The Most Frequent Customer Question

"How much training data do I need?" – we hear this question in virtually every project. The answer is inherently complex, but after more than 200 completed projects we can provide reliable recommendations.

Ground Rule: Quality Over Quantity

More data only helps if it represents the real variance of your production. 500 samples from a single shift with identical machine parameters are worth less than 200 samples distributed across different batches, shifts and temperature profiles.
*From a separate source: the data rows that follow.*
-- ==== Sys2Proof/Machine/LinkBase.lean ====
section
/-! DEFINITION. The die-to-die links as their senders see them (01_dies_and_paths.md, R24 to R28): which link leads where, the replay buffer, and the flits of a message. -/

namespace Sys2Proof.Machine

/-- The link from one die to another (R28's table). -/
def linkOf (src dst : Die) : Option (Fin 27) :=
  match src, dst with
  | .sense0, .ctrlA => some 0
  | .sense0, .ctrlB => some 1
  | .sense1, .ctrlA => some 2
  | .sense1, .ctrlB => some 3
  | .ctrlA, .sense0 => some 4
  | .ctrlA, .sense1 => some 5
  | .sense0, .safe => some 6
  | .sense1, .safe => some 7
  | .ctrlA, .link => some 8
  | .link, .ctrlA => some 9
  | .link, .ctrlB => some 10
  | .ctrlA, .ctrlB => some 11
  | .ctrlA, .safe => some 12
  | .ctrlB, .safe => some 13
  | .safe, .ctrlA => some 14
  | .safe, .ctrlB => some 15
  | .ctrlA, .aux => some 16
  | .aux, .ctrlA => some 17
  | .aux, .ctrlB => some 18
  | .ctrlA, .store => some 19
  | .store, .ctrlA => some 20
  | .ctrlB, .store => some 21
  | .store, .ctrlB => some 22
  | .safe, .store => some 23
  | .store, .safe => some 24
  | .link, .safe => some 25
  | .safe, .link => some 26
  | _, _ => none

/-- The links the NB-7806 does not have (R28). -/
def State.hasLink (s : State) (l : Fin 27) : Bool :=
  s.part == .nb7808 || !([2, 3, 5, 7, 16, 17, 18].contains l.val)

/-- Does what a die sends to another reach it: the two are one die, or the link between them stands and has not failed (R26)? -/
def State.linkUp (s : State) (src dst : Die) : Bool :=
  src == dst || (linkOf src dst).any (fun l => s.hasLink l && !s.links[l].failed)

/-- A request of CTRL-A reaches Tahr over DL_12 and its answer comes over DL_14; one that writes kind 6 needs DL_23 and DL_24 as well (R28, R29, R33). -/
def State.tahrReached (s : State) (writes : Bool) : Bool :=
  s.linkUp .ctrlA .safe && s.linkUp .safe .ctrlA && (!writes || (s.linkUp .safe .store && s.linkUp .store .safe))

/-- Updates a link. -/
def State.modLink (s : State) (l : Fin 27) (f : D2dLink → D2dLink) : State := { s with links := vUpd s.links l f }

/-- Sends a flit (R25): into the replay buffer and onto the link, or behind those that wait while the buffer holds 16. -/
def State.sendFlit (s : State) (l : Fin 27) (type len : Nat) (payload : BitVec 96) : State :=
  let k := s.links[l]
  if k.failed || !s.hasLink l then s
  else if 16 ≤ k.replay.length then s.modLink l (fun k => { k with waiting := k.waiting ++ [(type, len, payload)] })
  else (s.modLink l (fun k => { k with
      replay := k.replay ++ [⟨k.txSeq, type, len, payload, s.now, 0⟩]
      txSeq := (k.txSeq + 1) % 16 })).emit (.flit l.val k.txSeq payload)

/-- Flits that waited leave as far as the replay buffer has room. -/
def State.sendWaiting (s : State) (l : Fin 27) : State :=
  let k := s.links[l]
  let n := 16 - k.replay.length
  (k.waiting.take n).foldl (fun s f => s.sendFlit l f.1 f.2.1 f.2.2) (s.modLink l (fun k => { k with waiting := k.waiting.drop n }))

/-- The words of a message, three to a flit. -/
def flitChunks : List Nat → List (List Nat)
  | a :: b :: c :: ws => [a, b, c] :: flitChunks ws
  | [] => []
  | ws => [ws]

/-- The payload of one flit: its words, the first at the top. -/
def flitPayload (ws : List Nat) : BitVec 96 :=
  BitVec.ofNat 96 (w32 (ws.getD 0 0)).toNat <<< 64 ||| BitVec.ofNat 96 (w32 (ws.getD 1 0)).toNat <<< 32 |||
    BitVec.ofNat 96 (w32 (ws.getD 2 0)).toNat

/-- Sends the words of a message from one die to another as flits of its kind (assumption 10). -/
def State.sendWords (s : State) (src dst : Die) (kind : String) (ws : List Nat) : State :=
  match linkOf src dst with
  | none => s
  | some l => (flitChunks ws).foldl (fun s c => s.sendFlit l (Config.flitType kind).toNat (4 * c.length) (flitPayload c)) s

/-- A message of a named kind from one die to another: it is lost where the link has failed (R26, R32). -/
def State.sendDie (s : State) (src dst : Die) (kind : String) (ws : List Nat) : State :=
  if s.linkUp src dst then (s.sendWords src dst kind ws).emit (.die src dst kind ws) else s

/-- The die that owner code n of the directory names as a hardware writer (R97): SAFE, SENSE, LINK with CAN, AUX; the control die itself writes as device firmware. -/
def ownerDie (owner : Nat) : Option Die :=
  if owner = 0x0002 then some .safe
  else if owner = 0x0003 then some .sense0
  else if owner = 0x0004 then some .sense1
  else if owner = 0x0005 then some .link
  else if owner = 0x0006 then some .aux
  else if decide (0x10 ≤ owner ∧ owner ≤ 0x13) then some .link
  else none

end Sys2Proof.Machine
end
Recommended Minimum Quantities

  • OK samples: At least 200, ideally 500+, distributed across at least 3 production lots
  • NOK samples: At least 30 per defect class, ideally 50+, with representative severity distribution
  • Borderline cases: 10–20 samples in the gray zone between OK and NOK significantly improve selectivity

Data Collection Across Multiple Shifts

Manufacturing processes are subject to systematic variations: tool wear, temperature drift, batch differences in raw material. A robust classifier must understand this variance. Our recommendation:

  • Collect data over at least 5 production days
  • Include early, late and night shifts
  • Document material batch changes and capture as metadata
  • Account for seasonal effects (temperature, humidity)

Labeling Strategy

Label quality is at least as important as data volume. Implement a four-eyes principle: two independent inspectors evaluate each specimen. In case of discrepancies, a third expert decides. This costs more time initially but prevents systematic errors in the model.

Conclusion

Good training data is the foundation for reliable acoustic classifiers. Invest time in a thoughtful collection strategy – the return comes quickly through lower pseudo-scrap rates and higher detection reliability in series testing.